__Problem to work on__.
The lines wanted are those in the data below that include "State".

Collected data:
-- ==== Sys2Proof/Proofs/MemoryFormKept.lean ====
section
/-! PROVED FACTS. Memory stays in canonical form (O58): every instruction, and so every step. -/

namespace Sys2Proof.Machine

namespace State.Formed

/-! ### Instructions and steps -/

theorem exec_formed (i : Instr) {s : State} (h : s.Formed) : NextFormed (exec i s) := by
  cases i with
  | nop _ => exact aluWord_formed _ _ h
  | mov _ _ => exact aluWord_formed _ _ h
  | movQueuePop c o => exact execMovQueuePop_formed c o h
  | movQueuePush c o => exact execMovQueuePush_formed c o h
  | movi _ _ => exact aluWord_formed _ _ h
  | iadd _ _ => exact aluWord_formed _ _ h
  | isub _ _ => exact aluWord_formed _ _ h
  | imul _ _ => exact aluWord_formed _ _ h
  | imulh _ _ => exact aluWord_formed _ _ h
  | imad _ _ => exact aluWord_formed _ _ h
  | imadw _ _ => exact aluWord_formed _ _ h
  | imin _ _ => exact aluWord_formed _ _ h
  | imax _ _ => exact aluWord_formed _ _ h
  | iabs _ _ => exact aluWord_formed _ _ h
  | iand _ _ => exact aluWord_formed _ _ h
  | ior _ _ => exact aluWord_formed _ _ h
  | ixor _ _ => exact aluWord_formed _ _ h
  | inot _ _ => exact aluWord_formed _ _ h
  | shl _ _ => exact aluWord_formed _ _ h
  | shr _ _ => exact aluWord_formed _ _ h
  | sar _ _ => exact aluWord_formed _ _ h
  | rol _ _ => exact aluWord_formed _ _ h
  | bfe _ _ => exact aluWord_formed _ _ h
  | bfi _ _ => exact aluWord_formed _ _ h
  | popc _ _ => exact aluWord_formed _ _ h
  | clz _ _ => exact aluWord_formed _ _ h
  | brev _ _ => exact aluWord_formed _ _ h
  | sel _ _ => exact aluWord_formed _ _ h
  | lea _ _ => exact aluWord_formed _ _ h
  | bpick _ _ => exact aluWord_formed _ _ h
  | fadd _ _ => exact aluWord_formed _ _ h
  | fsub _ _ => exact aluWord_formed _ _ h
  | fmul _ _ => exact aluWord_formed _ _ h
  | ffma _ _ => exact aluWord_formed _ _ h
  | fmin _ _ => exact aluWord_formed _ _ h
  | fmax _ _ => exact aluWord_formed _ _ h
  | fclamp _ _ => exact aluWord_formed _ _ h
  | fscale _ _ => exact aluWord_formed _ _ h
  | hadd2 _ _ => exact aluWord_formed _ _ h
  | hsub2 _ _ => exact aluWord_formed _ _ h
  | hmul2 _ _ => exact aluWord_formed _ _ h
  | hfma2 _ _ => exact aluWord_formed _ _ h
  | hmin2 _ _ => exact aluWord_formed _ _ h
  | hmax2 _ _ => exact aluWord_formed _ _ h
  | hdot2 _ _ => exact aluWord_formed _ _ h
  | cvt _ _ => exact aluWord_formed _ _ h
  | frnd _ _ => exact aluWord_formed _ _ h
  | rcp _ _ => exact aluWord_formed _ _ h
  | rsq _ _ => exact aluWord_formed _ _ h
  | sqrt _ _ => exact aluWord_formed _ _ h
  | ex2 _ _ => exact aluWord_formed _ _ h
  | lg2 _ _ => exact aluWord_formed _ _ h
  | sin _ _ => exact aluWord_formed _ _ h
  | cos _ _ => exact aluWord_formed _ _ h
  | sincos _ _ => exact aluWord_formed _ _ h
  | tanh _ _ => exact aluWord_formed _ _ h
  | sigm _ _ => exact aluWord_formed _ _ h
  | rand _ _ => exact aluWord_formed _ _ h
  | csamp c o => exact execCsamp_formed c o h
  | shfl _ _ => exact aluWord_formed _ _ h
  | pswap _ _ => exact aluWord_formed _ _ h
  | qswap _ _ => exact aluWord_formed _ _ h
  | qbcast _ _ => exact aluWord_formed _ _ h
  | vote _ _ => exact aluWord_formed _ _ h
  | matchLanes _ _ => exact aluWord_formed _ _ h
  | rdx c o => exact execRdx_formed c o h
  | scn c o => exact execScn_formed c o h
  | elect _ _ => exact aluWord_formed _ _ h
  | itest _ _ => exact aluWord_formed _ _ h
  | ftest _ _ => exact aluWord_formed _ _ h
  | htest2 _ _ => exact aluWord_formed _ _ h
  | pcomb _ _ => exact aluWord_formed _ _ h
  | cset _ _ => exact aluWord_formed _ _ h
  | ccomb _ _ => exact aluWord_formed _ _ h
  | p2s _ _ => exact aluWord_formed _ _ h
  | s2p _ _ => exact aluWord_formed _ _ h
  | bra c o => exact execBra_formed c o h
  | bruLabel c o => exact execBruLabel_formed c o h
  | bruRegister c o => exact execBruRegister_formed c o h
  | brx c o => exact execBrx_formed c o h
  | call c o => exact execCall_formed c o h
  | callx c o => exact execCallx_formed c o h
  | ret c o => exact execRet_formed c o h
  | exit c => exact execExit_formed c h
  | napImmediate c o => exact execNapImmediate_formed c o h
  | napRegister c o => exact execNapRegister_formed c o h
  | napEnd core slot => exact execNapEnd_formed core slot h
  | ld c o => exact execLd_formed c o h
  | st c o => exact execSt_formed c o h
  | stCb c o => exact execStCb_formed c o h
  | prf c o => exact execPrf_formed c o h
  | clean c o => exact execClean_formed c o h
  | inval c o => exact execInval_formed c o h
  | clinv c o => exact execClinv_formed c o h
  | drop c o => exact execDrop_formed c o h
  | atom c o => exact execAtom_formed c o h
  | red c o => exact execRed_formed c o h
  | cas c o => exact execCas_formed c o h
  | fence c o => exact execFence_formed c o h
  | fenceCompletion core slot => exact execFenceCompletion_formed core slot h
  | fenceScCompletion core slot => exact execFenceScCompletion_formed core slot h
  | opfence c => exact execOpfence_formed c h
  | opfenceCompletion core slot => exact execOpfenceCompletion_formed core slot h
  | tlook c o => exact execTlook_formed c o h
  | tseek c o => exact execTseek_formed c o h
  | tnext c o => exact execTnext_formed c o h
  | tprev c o => exact execTprev_formed c o h
  | tclose c o => exact execTclose_formed c o h
  | tins c o => exact execTins_formed c o h
  | tdel c o => exact execTdel_formed c o h
  | trekey c o => exact execTrekey_formed c o h
  | tadd c o => exact execTadd_formed c o h
  | tpin c o => exact execTpin_formed c o h
  | tunpin c o => exact execTunpin_formed c o h
  | tswap c o => exact execTswap_formed c o h
  | tstat c o => exact execTstat_formed c o h
  | tcount c o => exact execTcount_formed c o h
  | trow c o => exact execTrow_formed c o h
  | push c o => exact execPush_formed c o h
  | pushPlaceFreed core slot => exact execPushPlaceFreed_formed core slot h
  | waitany c o => exact execWaitany_formed c o h
  | waitall c o => exact execWaitall_formed c o h
  | tagWaitWakeup core slot => exact execTagWaitWakeup_formed core slot h
  | ffr c o => exact execFfr_formed c o h
  | tagclr c o => exact execTagclr_formed c o h
  | tagset c o => exact execTagset_formed c o h
  | leaseRegister c o => exact execLeaseRegister_formed c o h
  | leaseImmediate c o => exact execLeaseImmediate_formed c o h
  | unlease c => exact execUnlease_formed c h
  | bar c o => exact execBar_formed c o h
  | barx c o => exact execBarx_formed c o h
  | syncm c o => exact execSyncm_formed c o h
  | cbarm c o => exact execCbarm_formed c o h
  | cbwait c o => exact execCbwait_formed c o h
  | cbwaitSatisfied core slot => exact execCbwaitSatisfied_formed core slot h
  | cbwaitTimeout core slot => exact execCbwaitTimeout_formed core slot h
  | regrp c o => exact execRegrp_formed c o h
  | regrpb c o => exact execRegrpb_formed c o h
  | regrpArrival core slot => exact execRegrpArrival_formed core slot h
  | relocationCompletion dom err => exact execRelocationCompletion_formed dom err h
  | pmodePress c o => exact execPmodePress_formed c o h
  | pmodeCache c o => exact execPmodeCache_formed c o h
  | pressEntryCompletion bin => exact execPressEntryCompletion_formed bin h
  | pressDrainCompletion bin => exact execPressDrainCompletion_formed bin h
  | pxin c o => exact execPxin_formed c o h
  | pxout c o => exact execPxout_formed c o h
  | padd c o => exact execPadd_formed c o h
  | psub c o => exact execPsub_formed c o h
  | pmul c o => exact execPmul_formed c o h
  | pand c o => exact execPand_formed c o h
  | por c o => exact execPor_formed c o h
  | pxor c o => exact execPxor_formed c o h
  | pnot c o => exact execPnot_formed c o h
  | pcmp c o => exact execPcmp_formed c o h
  | psel c o => exact execPsel_formed c o h
  | psat c o => exact execPsat_formed c o h
  | pcnt c o => exact execPcnt_formed c o h
  | pshl c o => exact execPshl_formed c o h
  | pshr c o => exact execPshr_formed c o h
  | pressAcceptance core slot => exact execPressAcceptance_formed core slot h
  | pressOperationCompletion bin => exact execPressOperationCompletion_formed bin h
  | psync c o => exact execPsync_formed c o h
  | psyncCompletion core slot => exact execPsyncCompletion_formed core slot h
  | trap c o => exact execTrap_formed c o h
  | eret c => exact execEret_formed c h
  | movs c o => exact execMovs_formed c o h
  | movw c o => exact execMovw_formed c o h
  | bkpt c o => exact execBkpt_formed c o h
  | illeg c raw => exact execIlleg_formed c raw h
  | stopchk c o => exact execStopchk_formed c o h
  | mark c o => exact execMark_formed c o h
  | runIssue core islot => exact execRunIssue_formed core islot h
  | writeBack core slot id => exact execWriteBack_formed core slot id h
  | queueAccessUnblock core slot => exact execQueueAccessUnblock_formed core slot h
  | tlbWalkCompletion die ctx page => exact execTlbWalkCompletion_formed die ctx page h
  | homeRequest slice => exact execHomeRequest_formed slice h
  | frequencyAgeing slice => exact execFrequencyAgeing_formed slice h
  | hostSnoop line half inval => exact execHostSnoop_formed line half inval h
  | hostStoreCxlMem pa bytes => exact execHostStoreCxlMem_formed pa bytes h
  | backInvalidateReply line dirty => exact execBackInvalidateReply_formed line dirty h
  | atomicopCompletion id old => exact execAtomicopCompletion_formed id old h
  | atsInvalidateRequest pasid page pages => exact execAtsInvalidateRequest_formed pasid page pages h
  | rdreq f => exact execRdreq_formed f h
  | rdrsp f => exact execRdrsp_formed f h
  | wr f => exact execWr_formed f h
  | wrcb f => exact execWrcb_formed f h
  | atomFlit f => exact execAtomFlit_formed f h
  | atomrsp f => exact execAtomrsp_formed f h
  | wrack f => exact execWrack_formed f h
  | rwrite f => exact execRwrite_formed f h
  | credit f => exact execCredit_formed f h
  | unknownFlit f => exact execUnknownFlit_formed f h
  | flitCrcRetry f => exact execFlitCrcRetry_formed f h
  | portFailure port => exact execPortFailure_formed port h
  | gemm core seq => exact execGemm_formed core seq h
  | tileBoundary core => exact execTileBoundary_formed core h
  | reserve core seq => exact execReserve_formed core seq h
  | loadb core seq => exact execLoadb_formed core seq h
  | release core seq => exact execRelease_formed core seq h
  | copyNone core seq => exact execCopyNone_formed core seq h
  | copyScale core seq => exact execCopyScale_formed core seq h
  | copyAdd core seq => exact execCopyAdd_formed core seq h
  | copyCast core seq => exact execCopyCast_formed core seq h
  | copyReduce core seq => exact execCopyReduce_formed core seq h
  | allGather core seq => exact execAllGather_formed core seq h
  | reduceScatter core seq => exact execReduceScatter_formed core seq h
  | allReduce core seq => exact execAllReduce_formed core seq h
  | chunkCompletion core seq chunk peers => exact execChunkCompletion_formed core seq chunk peers h
  | build core seq => exact execBuild_formed core seq h
  | launch core seq => exact execLaunch_formed core seq h
  | setaside core seq => exact execSetaside_formed core seq h
  | setasideExpiry ch => exact execSetasideExpiry_formed ch h
  | attend core seq => exact execAttend_formed core seq h
  | mapinv core seq => exact execMapinv_formed core seq h
  | commandCompletion core q seq => exact execCommandCompletion_formed core q seq h
  | kernel q idx => exact execKernel_formed q idx h
  | wait q idx => exact execWait_formed q idx h
  | signal q idx => exact execSignal_formed q idx h
  | packetStart q => exact execPacketStart_formed q h
  | teamPlacement die => exact execTeamPlacement_formed die h
  | teamRetirement grid team => exact execTeamRetirement_formed grid team h
  | gridEnd grid => exact execGridEnd_formed grid h
  | grant p => exact execGrant_formed p h
  | stop p => exact execStop_formed p h
  | stopDelivery id => exact execStopDelivery_formed id h
  | warpSave core slot => exact execWarpSave_formed core slot h
  | drainEnd id => exact execDrainEnd_formed id h
  | faultreplyRetry p => exact execFaultreplyRetry_formed p h
  | faultreplyDeliver p => exact execFaultreplyDeliver_formed p h
  | faultreplyAbort p => exact execFaultreplyAbort_formed p h
  | faultreplyRefused p => exact execFaultreplyRefused_formed p h
  | ctxdesc p => exact execCtxdesc_formed p h
  | tabledesc p => exact execTabledesc_formed p h
  | tlbinv p => exact execTlbinv_formed p h
  | ncrange p => exact execNcrange_formed p h
  | dedicate p => exact execDedicate_formed p h
  | group p => exact execGroup_formed p h
  | domain p => exact execDomain_formed p h
  | qrestart p => exact execQrestart_formed p h
  | pasidGrant p => exact execPasidGrant_formed p h
  | pasidRevoke p => exact execPasidRevoke_formed p h
  | destroy p => exact execDestroy_formed p h
  | clock p => exact execClock_formed p h
  | clockChange die => exact execClockChange_formed die h
  | qbindBind p => exact execQbindBind_formed p h
  | qbindUnbind p => exact execQbindUnbind_formed p h
  | ringcfg p => exact execRingcfg_formed p h
  | evctrSet p => exact execEvctrSet_formed p h
  | evctrAdd p => exact execEvctrAdd_formed p h
  | unknownControlPacket p => exact execUnknownControlPacket_formed p h
  | cdb iface tail pasid ps => exact execCdb_formed iface tail pasid ps h
  | ldb iface ring tail pasid ps => exact execLdb_formed iface ring tail pasid ps h
  | heartbeatTick => exact execHeartbeatTick_formed h
  | countersLatch => exact execCountersLatch_formed h
  | sync die => exact execSync_formed die h
  | traceControlWrite admin v => exact execTraceControlWrite_formed admin v h
  | daccAccess admin v => exact execDaccAccess_formed admin v h
  | debuggerRequest admin v => exact execDebuggerRequest_formed admin v h
  | resume admin v => exact execResume_formed admin v h
  | debugStop core slot => exact execDebugStop_formed core slot h
  | ago admin v => exact execAgo_formed admin v h
  | registerWrite admin page off v => exact execRegisterWrite_formed admin page off v h
  | resetRelease => exact execResetRelease_formed s
  | selfTestStageCompletion r fw => exact execSelfTestStageCompletion_formed r fw h
  | alarm => exact execAlarm_formed h
  | thermalStepDown die => exact execThermalStepDown_formed die h
  | thermalStepUp die => exact execThermalStepUp_formed die h
  | correctableError => exact execCorrectableError_formed h
  | uncorrectableError e => exact execUncorrectableError_formed e h
  | patrolScrub line => exact execPatrolScrub_formed line h
  | hostReadCxlMem line => exact execHostReadCxlMem_formed line h
  | atsTranslationCompletion die pasid page res => exact execAtsTranslationCompletion_formed die pasid page res h
  | hostReadCompletion id data => exact execHostReadCompletion_formed id data h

__Solution__.
namespace State.Formed
theorem exec_formed (i : Instr) {s : State} (h : s.Formed) : NextFormed (exec i s) := by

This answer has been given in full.